Since 1988 the village has been part of a conservation area that includes the village, main street, Stockton Hall, and its surrounding grounds.

==Religion==
Stockton-on-the-Forest is served by one church, the Anglican Holy Trinity Church that was rebuilt in 1843. In 2012 the churches of Stockton-on-the-Forest, Holtby and Warthill joined with Dunnington church to form Rural East York. The Methodist Chapel was closed in May 2010 and subsequently demolished to make way for residential property.

==Amenities==

Stockton-on-the-Forest village hall

The village has a local pub, called The Fox. A Scout group has operated in the village since 1969, consisting of a Beaver Colony, Cub Pack and Scout Troop. The village also has a village hall.

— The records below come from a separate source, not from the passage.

-- ==== Sys2Proof/Word.lean ====
section
/-!
DEFINITION. The word types of the module: every register is 32 bits wide (R7), memory is bytes (R5).
-/
namespace Sys2Proof

/-- A register word (R7). -/
abbrev Word := BitVec 32

/-- One byte of memory (R5). -/
abbrev Byte := BitVec 8

end Sys2Proof
end

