-- ==== Sys2Proof/Machine/Ecdsa.lean ====
section
/-!
DEFINITION. ECDSA P-384 verification and the P-384 group (FIPS 186-5, R15), over natural numbers.
PRESUMED: the curve constants are the standard's, not the spec's own words (log entry 8).
-/
namespace Sys2Proof.Machine

/-- The field prime of P-384. -/
def p384p : Nat := 0xFFFFFFFFFFFFFFFFFFFFFFFFFFFFFFFFFFFFFFFFFFFFFFFFFFFFFFFFFFFFFFFEFFFFFFFF0000000000000000FFFFFFFF
/-- The group order of P-384. -/
def p384n : Nat := 0xFFFFFFFFFFFFFFFFFFFFFFFFFFFFFFFFFFFFFFFFFFFFFFFFC7634D81F4372DDF581A0DB248B0A77AECEC196ACCC52973
def p384b : Nat := 0xB3312FA7E23EE7E4988E056BE3F82D19181D9C6EFE8141120314088F5013875AC656398D8A2ED19D2A85C8EDD3EC2AEF
def p384g : Nat × Nat := (0xAA87CA22BE8B05378EB1C71EF320AD746E1D3B628BA79B9859F741E082542A385502F25DBF55296C3A545E3872760AB7,
  0x3617DE4A96262C6F5D9E98BF9292DC29F8F41DBD289A147CE9DA3113B5F0B8C00A60B1CE1D7E819D7A431D7C90EA0E5F)

/-- Euclid's algorithm on r0 and r1, which are t0 and t1 times the same number modulo m; k bounds its steps. -/
def euclid (m : Nat) : Nat → Nat → Nat → Nat → Nat → Nat
  | 0, _, _, t0, _ => t0
  | k + 1, r0, r1, t0, t1 => if r1 = 0 then t0 else euclid m k r1 (r0 % r1) t1 ((t0 + (m - r0 / r1 % m) * t1) % m)

/-- The inverse modulo a prime of at most 384 bits, 0 of 0. Euclid's algorithm ends there within 600 steps. -/
def invMod (m a : Nat) : Nat := euclid m 600 m (a % m) 0 1

/-- A point in Jacobian coordinates: the affine point is (x / z², y / z³), and z = 0 is the point at infinity. -/
structure EcPoint where
  x : Nat
  y : Nat
  z : Nat

def EcPoint.ofAffine : Option (Nat × Nat) → EcPoint
  | some (x, y) => ⟨x, y, 1⟩
  | none => ⟨1, 1, 0⟩

def EcPoint.affine (a : EcPoint) : Option (Nat × Nat) :=
  if a.z = 0 then none
  else
    let w := invMod p384p a.z
    some (a.x * (w * w) % p384p, a.y * (w * w * w) % p384p)

/-- a - b modulo the field prime. -/
def fpSub (a b : Nat) : Nat := (a + (p384p - b)) % p384p

/-- Twice a point, on a curve with a = -3. -/
def EcPoint.double (a : EcPoint) : EcPoint :=
  let zz := a.z * a.z % p384p
  let yy := a.y * a.y % p384p
  let b := a.x * yy % p384p
  let m := 3 * (fpSub a.x zz * (a.x + zz)) % p384p
  let x := fpSub (m * m % p384p) (8 * b % p384p)
  ⟨x, fpSub (m * fpSub (4 * b % p384p) x % p384p) (8 * (yy * yy) % p384p), 2 * (a.y * a.z) % p384p⟩

/-- The sum of two points. -/
def EcPoint.add (a b : EcPoint) : EcPoint :=
  if a.z = 0 then b
  else if b.z = 0 then a
  else
    let za := a.z * a.z % p384p
    let zb := b.z * b.z % p384p
    let u := a.x * zb % p384p
    let v := a.y * (b.z * zb) % p384p
    let h := fpSub (b.x * za % p384p) u
    let r := fpSub (b.y * (a.z * za) % p384p) v
    if h = 0 then (if r = 0 then a.double else ⟨1, 1, 0⟩)
    else
      let hh := h * h % p384p
      let hc := h * hh % p384p
      let uh := u * hh % p384p
      let x := fpSub (fpSub (r * r % p384p) hc) (2 * uh % p384p)
      ⟨x, fpSub (r * fpSub uh x % p384p) (v * hc % p384p), h * (a.z * b.z) % p384p⟩

/-- k times a point, for k of at most w bits. -/
def EcPoint.mul (q : EcPoint) : Nat → Nat → EcPoint
  | 0, _ => ⟨1, 1, 0⟩
  | w + 1, k =>
    let r := (EcPoint.mul q w (k / 2)).double
    if k % 2 = 1 then r.add q else r

def ecMul (w k : Nat) (q : Option (Nat × Nat)) : Option (Nat × Nat) := ((EcPoint.ofAffine q).mul w k).affine

/-- The point lies on the curve. -/
def onCurve (x y : Nat) : Bool :=
  let p := p384p
  decide (x < p) && decide (y < p) && (y * y % p == (x * x * x + (p - 3) * x + p384b) % p)

/-- The public key (x‖y, 96 bytes, big-endian) verifies r‖s (96 bytes) over the message: ECDSA over SHA-384 (R82). -/
def ecdsaVerify (pub sig msg : List Byte) : Bool :=
  let x := beAt pub 0 48
  let y := beAt pub 48 48
  let r := beAt sig 0 48
  let s := beAt sig 48 48
  let n := p384n
  if onCurve x y && decide (0 < r) && decide (r < n) && decide (0 < s) && decide (s < n) then
    let e := beNat (sha384 msg)
    let w := invMod n s
    match (((EcPoint.ofAffine (some p384g)).mul 384 (e * w % n)).add ((EcPoint.ofAffine (some (x, y))).mul 384 (r * w % n))).affine with
    | none => false
    | some (px, _) => px % n == r
  else false

/-- The ECDSA signature r‖s over SHA-384 of a message with private key d and a nonce in 1 to n - 1 made from k (FIPS 186-5). -/
def ecdsaSign (d k : Nat) (msg : List Byte) : List Byte :=
  let n := p384n
  let k := k % (n - 1) + 1
  let r := match ecMul 384 k (some p384g) with | some (x, _) => x % n | none => 0
  let s := invMod n k * (beNat (sha384 msg) + r * d) % n
  beBytes 48 r ++ beBytes 48 s

/-- KEYID of a public key: bytes 0-3 of SHA-384(x‖y), little-endian (R71). -/
def keyIdOf (pub : List Byte) : Nat := leNat ((sha384 pub).take 4)

end Sys2Proof.Machine
end

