-- ==== Sys2Proof/Machine/RegMap.lean ====
section
/-!
DEFINITION. The register map of R37: the byte address of every register, and its access type, reset value, writable bits and
whether its write is free (R101), one descriptor per row of the spec's register tables (the rule is named on each).
A per-instance register lies at block base + instance × stride + offset (R8).
-/
namespace Sys2Proof.Machine

/-- The access types of R11. -/
inductive Access where
  | ro | rw | rw1c | wo | rws | rwl | rwb
  deriving DecidableEq, Repr

/-- One row of a register table: base address, the two instance counts and strides, access, reset value, the bits a
write can set (R9: all others ignore writes and read 0), and whether an HPI write needs no commit (R101). -/
structure RegDesc where
  base : Nat
  n1 : Nat
  s1 : Nat
  n2 : Nat
  s2 : Nat
  acc : Access
  reset : Nat
  mask : Nat
  free : Bool
  deriving DecidableEq, Repr

/-- The descriptor covers the address a. -/
def RegDesc.covers (d : RegDesc) (a : Nat) : Bool :=
  decide (d.base ≤ a) && (
    let o := a - d.base
    let i := if d.n1 ≤ 1 then 0 else min (o / d.s1) (d.n1 - 1)
    let r := o - i * d.s1
    if d.n2 ≤ 1 then r == 0 else r % d.s2 == 0 && decide (r / d.s2 < d.n2))


namespace Reg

Forest Park Golf Club stretches between the village and the A64 road. The Snowball Plantation woodland area and Scout park is situated on the eastern end of the village.

The village GP surgery closed in August 2023.

==Education==
Stockton-on-the-Forest has a primary school for local residents accommodating approximately 100 pupils. The village lies within the catchment area of Huntington School, a secondary school located in nearby Huntington.

==Transport==
Stockton-on-the-Forest is currently served by bus operator Coastliner that links the village with the cities of Leeds and York as well as the east coast of Yorkshire via Malton. The A64 is located nearby, a major connecting road in the region. The village was served by Warthill railway station on the York to Beverley Line between 1847 and 1959.